An exact, line-by-line copy is needed, beginning at the line with "3 => some .tln" and ending at the last line of the listing below.
::: DATASET EXTRACT :::
-- ==== Sys2Proof/Decode.lean ====
section
/-!
DEFINITION. Sys2Proof/Decode.lean: from words to instructions, and back. The word formats of R35 to R47 and the opcode
maps of R49 to R51; every encoding that is not an instruction is refused by the name of its reason (R30, R52). The
decoder takes the instruction word and the group's continuation words (R26); the lane's tag chooses the engine.
-/
namespace Sys2Proof

/-- Why an instruction group is not an instruction (R30, R52). Each raises the illegal-instruction fault at issue. -/
inductive DecErr where
  /-- opcode 0x00 (R30) -/
  | opcodeZero
  /-- an opcode its engine's map does not assign (R30) -/
  | opcodeUnassigned
  /-- a must-be-zero or unused field that is not zero (R30) -/
  | mustBeZero
  /-- a field value listed as reserved: direction, class, scope, width, rnd, fn, hint, loop counter, window (R34 to R41) -/
  | reservedValue
  /-- the wrong number of continuation words (R26, R37, R39 to R41) -/
  | contWords
  /-- direction .c or .d on an operand that takes only .r (R71) -/
  | direction
  /-- an unassigned format tag (R38, R74) -/
  | fmtUnassigned
  /-- s0 as a token (R102) -/
  | tokenZero
  /-- an odd register where an even one is needed (R41, R186) -/
  | oddPair
  /-- a tile of v48 to v63 where the form forbids it (R343, R349) -/
  | streamTile
  /-- a follow-on of `cpm` that is not an mmw, mma or task word (R40) -/
  | followOn
  /-- .n8 or .n16 on a remote atomic (R340) -/
  | atomicWidth
  deriving DecidableEq, Repr

abbrev DecResult := Except DecErr Instr

/-- Bits hi down to lo of a word. -/
def bitField (w hi lo : Nat) : Nat := w / 2 ^ lo % 2 ^ (hi + 1 - lo)
/-- The two's-complement value of an n-bit field. -/
def sextField (n v : Nat) : Int := if v < 2 ^ (n - 1) then (v : Int) else (v : Int) - (2 ^ n : Nat)
/-- The n-bit field of a signed value. -/
def unsigned (n : Nat) (i : Int) : Nat := (i % (2 ^ n : Nat)).toNat
def boolBit (b : Bool) : Nat := if b then 1 else 0

/-- Refuse with e when bad, else go on. -/
def refuseIf (bad : Bool) (e : DecErr) (k : DecResult) : DecResult := if bad then .error e else k

/-- A field whose code must name a value. -/
def withCode {α : Type} (o : Option α) (k : α → DecResult) : DecResult :=
  match o with
  | none => .error .reservedValue
  | some a => k a

/-! ### Field codes (R33, R34, R37, R38, R40, R42) -/

def dirOf : Nat → Option Dir
  | 0 => some .r
  | 1 => some .c
  | 2 => some .d
  | _ => none
def Dir.code : Dir → Nat
  | .r => 0
  | .c => 1
  | .d => 2
def TOp.code (t : TOp) : Nat := 4 * t.v + t.dir.code
def scopeOf : Nat → Option Scope
  | 0 => some .lane
  | 1 => some .core
  | 2 => some .quad
  | 3 => some .die
  | 4 => some .pkg
  | 5 => some .pod
  | _ => none
def Scope.code : Scope → Nat
  | .lane => 0
  | .core => 1
  | .quad => 2
  | .die => 3
  | .pkg => 4
  | .pod => 5
def rclassOf : Nat → Option RClass
  | 0 => some .ord
  | 1 => some .adp
  | 2 => some .rnd
  | _ => none
def RClass.code : RClass → Nat
  | .ord => 0
  | .adp => 1
  | .rnd => 2
def atomicOf : Nat → Option AtomicOp
  | 0 => some .add
  | 1 => some .and
  | 2 => some .or
  | 3 => some .xor
  | 4 => some .min
  | 5 => some .minn
  | 6 => some .max
  | 7 => some .maxn
  | 8 => some .swap
  | _ => none
def AtomicOp.code : AtomicOp → Nat
  | .add => 0
  | .and => 1
  | .or => 2
  | .xor => 3
  | .min => 4
  | .minn => 5
  | .max => 6
  | .maxn => 7
  | .swap => 8
def fenceOf : Nat → Option FenceKind
  | 1 => some .acq
  | 2 => some .rel
  | 3 => some .ar
  | _ => none
def FenceKind.code : FenceKind → Nat
  | .acq => 1
  | .rel => 2
  | .ar => 3
def timelineOf : Nat → Option TimelineId
  | 0 => some .tly
  | 1 => some .tlm
  | 2 => some .tlf
  | 3 => some .tln
  | 4 => some .tll
  | _ => none
def TimelineId.code : TimelineId → Nat
  | .tly => 0
  | .tlm => 1
  | .tlf => 2
  | .tln => 3
  | .tll => 4
def rndOf : Nat → Option Rnd
  | 0 => some .latched
  | 1 => some .rne
  | 2 => some .rtz
  | 3 => some .rup
  | 4 => some .rdn
  | 5 => some .rsto
  | _ => none
def Rnd.code : Rnd → Nat
  | .latched => 0
  | .rne => 1
  | .rtz => 2
  | .rup => 3
  | .rdn => 4
  | .rsto => 5
def condOf : Nat → Option Cond
  | 0 => some .eq
  | 1 => some .ne
  | 2 => some .lt
  | 3 => some .le
  | 4 => some .gt
  | 5 => some .ge
  | 6 => some .uno
  | 7 => some .ord
  | _ => none
def Cond.code : Cond → Nat
  | .eq => 0
  | .ne => 1
  | .lt => 2
  | .le => 3
  | .gt => 4
  | .ge => 5
  | .uno => 6
  | .ord => 7
def redOf : Nat → Option RedOp
  | 0 => some .add
  | 1 => some .min
  | 2 => some .max
  | 3 => some .and
  | 4 => some .or
  | 5 => some .xor
  | _ => none
def RedOp.code : RedOp → Nat
  | .add => 0
  | .min => 1
  | .max => 2
  | .and => 3
  | .or => 4
  | .xor => 5
def hintOf : Nat → Option Hint
  | 0 => some .plain
  | 1 => some .stream
  | 2 => some .reuse
  | _ => none
def Hint.code : Hint → Nat
  | .plain => 0
  | .stream => 1
  | .reuse => 2
def ldWidthOf : Nat → Option LdWidth
  | 0 => some .n8
  | 1 => some .n16
  | 2 => some .n32
  | 3 => some .d64
  | 4 => some .i8
  | 5 => some .i16
  | 6 => some .i32
  | _ => none
def LdWidth.code : LdWidth → Nat
  | .n8 => 0
  | .n16 => 1
  | .n32 => 2
  | .d64 => 3
  | .i8 => 4
  | .i16 => 5
  | .i32 => 6
def stWidthOf : Nat → Option StWidth
  | 0 => some .n8
  | 1 => some .n16
  | 2 => some .n32
  | 3 => some .d64
  | _ => none
def StWidth.code : StWidth → Nat
  | .n8 => 0
  | .n16 => 1
  | .n32 => 2
  | .d64 => 3
def fWidthOf : Nat → FWidth
  | 0 => .n8
  | 1 => .n16
  | 2 => .n32
  | _ => .n64
def FWidth.code : FWidth → Nat
  | .n8 => 0
  | .n16 => 1
  | .n32 => 2
  | .n64 => 3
:::
RESULT FOR THIS EXERCISE:
  | 3 => some .tln
  | 4 => some .tll
  | _ => none
def TimelineId.code : TimelineId → Nat
  | .tly => 0
  | .tlm => 1
  | .tlf => 2
  | .tln => 3
  | .tll => 4
def rndOf : Nat → Option Rnd
  | 0 => some .latched
  | 1 => some .rne
  | 2 => some .rtz
  | 3 => some .rup
  | 4 => some .rdn
  | 5 => some .rsto
  | _ => none
def Rnd.code : Rnd → Nat
  | .latched => 0
  | .rne => 1
  | .rtz => 2
  | .rup => 3
  | .rdn => 4
  | .rsto => 5
def condOf : Nat → Option Cond
  | 0 => some .eq
  | 1 => some .ne
  | 2 => some .lt
  | 3 => some .le
  | 4 => some .gt
  | 5 => some .ge
  | 6 => some .uno
  | 7 => some .ord
  | _ => none
def Cond.code : Cond → Nat
  | .eq => 0
  | .ne => 1
  | .lt => 2
  | .le => 3
  | .gt => 4
  | .ge => 5
  | .uno => 6
  | .ord => 7
def redOf : Nat → Option RedOp
  | 0 => some .add
  | 1 => some .min
  | 2 => some .max
  | 3 => some .and
  | 4 => some .or
  | 5 => some .xor
  | _ => none
def RedOp.code : RedOp → Nat
  | .add => 0
  | .min => 1
  | .max => 2
  | .and => 3
  | .or => 4
  | .xor => 5
def hintOf : Nat → Option Hint
  | 0 => some .plain
  | 1 => some .stream
  | 2 => some .reuse
  | _ => none
def Hint.code : Hint → Nat
  | .plain => 0
  | .stream => 1
  | .reuse => 2
def ldWidthOf : Nat → Option LdWidth
  | 0 => some .n8
  | 1 => some .n16
  | 2 => some .n32
  | 3 => some .d64
  | 4 => some .i8
  | 5 => some .i16
  | 6 => some .i32
  | _ => none
def LdWidth.code : LdWidth → Nat
  | .n8 => 0
  | .n16 => 1
  | .n32 => 2
  | .d64 => 3
  | .i8 => 4
  | .i16 => 5
  | .i32 => 6
def stWidthOf : Nat → Option StWidth
  | 0 => some .n8
  | 1 => some .n16
  | 2 => some .n32
  | 3 => some .d64
  | _ => none
def StWidth.code : StWidth → Nat
  | .n8 => 0
  | .n16 => 1
  | .n32 => 2
  | .d64 => 3
def fWidthOf : Nat → FWidth
  | 0 => .n8
  | 1 => .n16
  | 2 => .n32
  | _ => .n64
def FWidth.code : FWidth → Nat
  | .n8 => 0
  | .n16 => 1
  | .n32 => 2
  | .n64 => 3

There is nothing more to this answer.